» Task description: Find the line with "0x71 => .ckptRestore" in the entries below. Repeat it, every following line, and the line with "match op with", exactly and with nothing added.

» Information given:
-- ==== Sys2Proof/Machine/Flags.lean ====
section
/-!
DEFINITION. Sys2Proof/Machine/Flags.lean: the codes that the device reports: completion statuses (Table 19.10), verb
opcodes (Table 19.7), management and key results, states of sequences, links and channels, and the bytes of a
completion record (Table 19.8, Table 19.9).
-/
namespace Sys2Proof
namespace Machine

/-- Table 19.10. -/
def statusCode : Status → Nat
  | .ok => 0x00
  | .stopped => 0x01
  | .length => 0x02
  | .grammarDead => 0x03
  | .cancelled => 0x04
  | .short => 0x05
  | .policed => 0x08
  | .fenced => 0x10
  | .epochRetired => 0x11
  | .poisoned => 0x12
  | .ttlExpired => 0x13
  | .ownerReturned => 0x14
  | .tierFailed => 0x15
  | .deadlineCheaper => 0x16
  | .replayAbandoned => 0x17
  | .badHandle => 0x20
  | .badState => 0x21
  | .badArgument => 0x22
  | .noCapacity => 0x23

/-- Table 19.7: the verb of an opcode. -/
def verbOf : Nat → VerbOp
  | 0x01 => .openS
  | 0x02 => .append
  | 0x03 => .step
  | 0x04 => .park
  | 0x05 => .revive
  | 0x06 => .fork
  | 0x07 => .splice
  | 0x08 => .close
  | 0x30 => .place
  | 0x31 => .grammarLoad
  | 0x32 => .grammarDrop
  | 0x40 => .indexLoad
  | 0x41 => .query
  | 0x42 => .delete
  | 0x43 => .indexDrop
  | 0x50 => .programLoad
  | 0x60 => .handoffSend
  | 0x61 => .handoffClaim
  | 0x70 => .ckptTake
  | 0x71 => .ckptRestore
  | _ => .undef

/-- Scope of a verb (Table 19.7). -/
inductive Scope where
  | part | session | sequence
  deriving DecidableEq, Repr, Inhabited

/-- Bits of the FLAGS byte (Table 19.6). -/
def flagStop : Nat := 0
def flagStream : Nat := 1
def flagSession : Nat := 2
def flagRenumber : Nat := 3
def flagCommit : Nat := 4
def flagSharded : Nat := 5
def flagExact : Nat := 6

/-- The FLAGS bits that an opcode defines (Table 19.6). -/
def flagMask : VerbOp → Nat
  | .step => 0x03
  | .close => 0x04
  | .splice => 0x08
  | .delete => 0x10
  | .query => 0x60
  | _ => 0

/-- Scope of a verb with its FLAGS (Table 19.7). -/
def scopeOf (op : VerbOp) (flags : Nat) : Scope :=
  match op with
  | .append | .step | .splice | .place => .sequence
  | .close => if flags.testBit flagSession then .session else .sequence
  | .park | .revive | .fork | .handoffSend => .session
  | _ => .part

/-- Lifecycle state codes (Table 2.2). -/
def seqStateCode : SeqState → Nat
  | .new => 0
  | .prefill => 1
  | .decode => 2
  | .wait => 3
  | .parked => 4
  | .reviving => 5
  | .draining => 6
  | .closed => 7
  | .expired => 8
  | .poisoned => 9

/-- Codes of Table 11.3 and of R355. -/
def mgmtCode : MgmtCode → Nat
  | .ok => 0x00
  | .badSignature => 0x01
  | .badKey => 0x02
  | .rollback => 0x03
  | .wrongDevice => 0x04
  | .staleEpoch => 0x05
  | .badFormat => 0x06
  | .badPredecessor => 0x07
  | .badChange => 0x08
  | .busy => 0x09
  | .denied => 0x20
  | .inUse => 0x21
  | .auditFull => 0x22
  | .badArgument => 0x23

/-- Table 17.11. -/
def keyResultCode : KeyResult → Nat
  | .ok => 0x00
  | .noAuth => 0x01
  | .keyPresent => 0x02
  | .stale => 0x03
  | .mismatch => 0x04
  | .inUse => 0x05
  | .busy => 0x06
  | .debug => 0x07
  | .safe => 0x08
  | .badArgument => 0x09

/-- Table 16.2: severities. -/
def severityCode : Severity → Nat
  | .corr => 0
  | .cont => 1
  | .part => 2
  | .dev => 3

/-- Table 12.11: link states. -/
def linkStateCode : LinkState → Nat
  | .off => 0
  | .parked => 1
  | .training => 2
  | .authenticating => 3
  | .mismatch => 4
  | .up => 5
  | .down => 6

/-- Table 14.4: channel states. -/
def chanStateCode : ChanState → Nat
  | .absent => 0
  | .training => 1
  | .active => 2
  | .limited => 3
  | .readOnly => 4
  | .failed => 5

/-- Table 16.14: partition states. -/
def partModeCode : PartMode → Nat
  | .normal => 0
  | .recovering => 1
  | .fenced => 2
  | .resetting => 3
  | .safe => 4

/-- Table 11.7: phases of SYS_BIND_STATUS. -/
def bindPhaseCode : BindPhase → Nat
  | .none => 0
  | .inForce => 1
  | .draining => 2
  | .switching => 3
  | .waiting => 4

/-- Table 12.6: error codes. -/
def fabErrCode : FabErr → Nat
  | .none => 0
  | .access => 1
  | .noRoute => 2
  | .fenced => 3
  | .poison => 4
  | .busy => 5
  | .stale => 6
  | .hopLimit => 7

/-- Order of the arbitration classes: A first. -/
def classRank : ArbClass → Nat
  | .a => 0
  | .b => 1
  | .c => 2
  | .d => 3

/-- KV format codes (Table 2.6). -/
def kvFmtCode : KvFmt → Nat
  | .mx4 => 0
  | .mx6 => 1
  | .fp8 => 2
  | .bf16 => 3

/-- Pool role codes (Table 13.1). -/
def roleCode : PoolRole → Nat
  | .mixed => 0
  | .prefill => 1
  | .decode => 2
  | .state => 3

/-- FLAGS bits [5:4] of a STEP record, and the others of Table 4.6. -/
def stepFlags (isPart ttftMiss tbtMiss outFull : Bool) (cheaper : Nat) : Nat :=
  isPart.toNat + 2 * ttftMiss.toNat + 4 * tbtMiss.toNat + 8 * outFull.toNat + 16 * cheaper

/-- A 32-bit field that saturates (R107). -/
def sat32 (n : Nat) : Nat := min n 0xFFFFFFFF

/-- The 128 bytes of a completion record (Table 19.8, Table 19.9). -/
def recordBytes (r : Rec) (csn : Nat) (phase : Bool) : Bytes :=
  let header := natLe 8 csn ++ natLe 8 r.handle ++ natLe 8 r.tag ++ natLe 1 r.seq ++ natLe 1 r.opcode ++
    natLe 1 (statusCode r.status) ++ natLe 1 phase.toNat ++ natLe 2 r.flags ++ natLe 2 0
  r.body.foldl (fun b f => patch b f.1 (natLe f.2.1 f.2.2)) (header ++ zeros 96)

end Machine
end Sys2Proof
end

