/-- Class C and D requests of this port are held: its HBM stack is above 95 °C (Table 18.7). -/
def State.held (s : State) (id : PortId) : Bool :=
  match id with
  | .hbm c => s.pwr.hbmHold.contains (c / 32)
  | _ => false

/-- The grant in progress at a port ends, and its queue is charged (R216, R219). `work`: the requests that wait for a
grant of the port's scheduler. -/
def State.endGrant (s : State) (id : PortId) (work : List PortReq) : State :=
  match (s.port id).cur, schedOfPort id with
  | some r, some sch =>
    (match r.priv with
     | some k =>
       let y := s.sched sch
       s.setSched sch { y with deficits := tput y.deficits k (y.deficit k - (s.lenNs sch r.len : Int)) }
     | none => (match r.queue with
       | some q => s.charge sch q r.len (work.filterMap fun (w : PortReq) => w.queue)
       | none => s)).dropIdle sch (s.privWaiting work)
  | _, _ => s

/-- A request that is granted `n` bytes keeps its place for the rest. -/
def takeGrant (r : PortReq) (n : Nat) : List PortReq → List PortReq
  | [] => []
  | x :: rest =>
    if x == r then (if r.len > n then { r with len := r.len - n } :: rest else rest) else x :: takeGrant r n rest

/-- The next grant at a port is chosen (R223): of the requests in `open_` that wait, the class under the regulator, then
the request. The request granted is `cur` of the answer; the port's other requests are left. -/
def State.grantOf (s : State) (id : PortId) (open_ : List PortReq) : State :=
  let x := s.port id
  let y := open_.filter fun r => s.waiting id r && (!s.held id || classRank r.cls ≤ classRank .b)
  let z : Port := { x with reqs := y }
  match nextGrant z with
  | none => s.setPort id { x with cur := none }
  | some cls =>
    match s.pick id cls y with
    | none => s.setPort id { x with cur := none }
    | some r =>
      let n := match grantBytes id with | some b => min b r.len | none => r.len
      s.setPort id { win := (cls :: x.win).take 32, reqs := takeGrant r n x.reqs, cur := some { r with len := n },
                     holds := z.countHolds cls }

/-- The requests of a port whose work is over are gone (DEDUCED, log entry 8). -/
def State.tidyPort (s : State) (id : PortId) : State :=
  let x := s.port id
  s.setPort id { x with reqs := x.reqs.filter fun r => match r.owner with | some o => s.ownerLive o | none => true }

/-- The grant in progress ends, its queue is charged, and the next request is granted (R223). -/
def State.grantNext (s : State) (id : PortId) : State :=
  let t := (s.tidyPort id).endGrant id (s.port id).reqs
  t.grantOf id (t.port id).reqs

/-! ## The commands of this file -/

/-- DEFERRED_ADMIT (R214). -/
def execDeferredAdmit (p q : Nat) (s : State) : Host.Outcome State Fault Refusal :=
  .next (doDeferredAdmit p q s)

/-- HIST_SAMPLE (R222). -/
def execHistSample (s : State) : Host.Outcome State Fault Refusal :=
  .next (doHistSample s)

end Machine
end Sys2Proof
end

» Answer box:
  | 0x71 => .ckptRestore
  | _ => .undef

/-- Scope of a verb (Table 19.7). -/
inductive Scope where
  | part | session | sequence
  deriving DecidableEq, Repr, Inhabited

/-- Bits of the FLAGS byte (Table 19.6). -/
def flagStop : Nat := 0
def flagStream : Nat := 1
def flagSession : Nat := 2
def flagRenumber : Nat := 3
def flagCommit : Nat := 4
def flagSharded : Nat := 5
def flagExact : Nat := 6

/-- The FLAGS bits that an opcode defines (Table 19.6). -/
def flagMask : VerbOp → Nat
  | .step => 0x03
  | .close => 0x04
  | .splice => 0x08
  | .delete => 0x10
  | .query => 0x60
  | _ => 0

/-- Scope of a verb with its FLAGS (Table 19.7). -/
def scopeOf (op : VerbOp) (flags : Nat) : Scope :=
  match op with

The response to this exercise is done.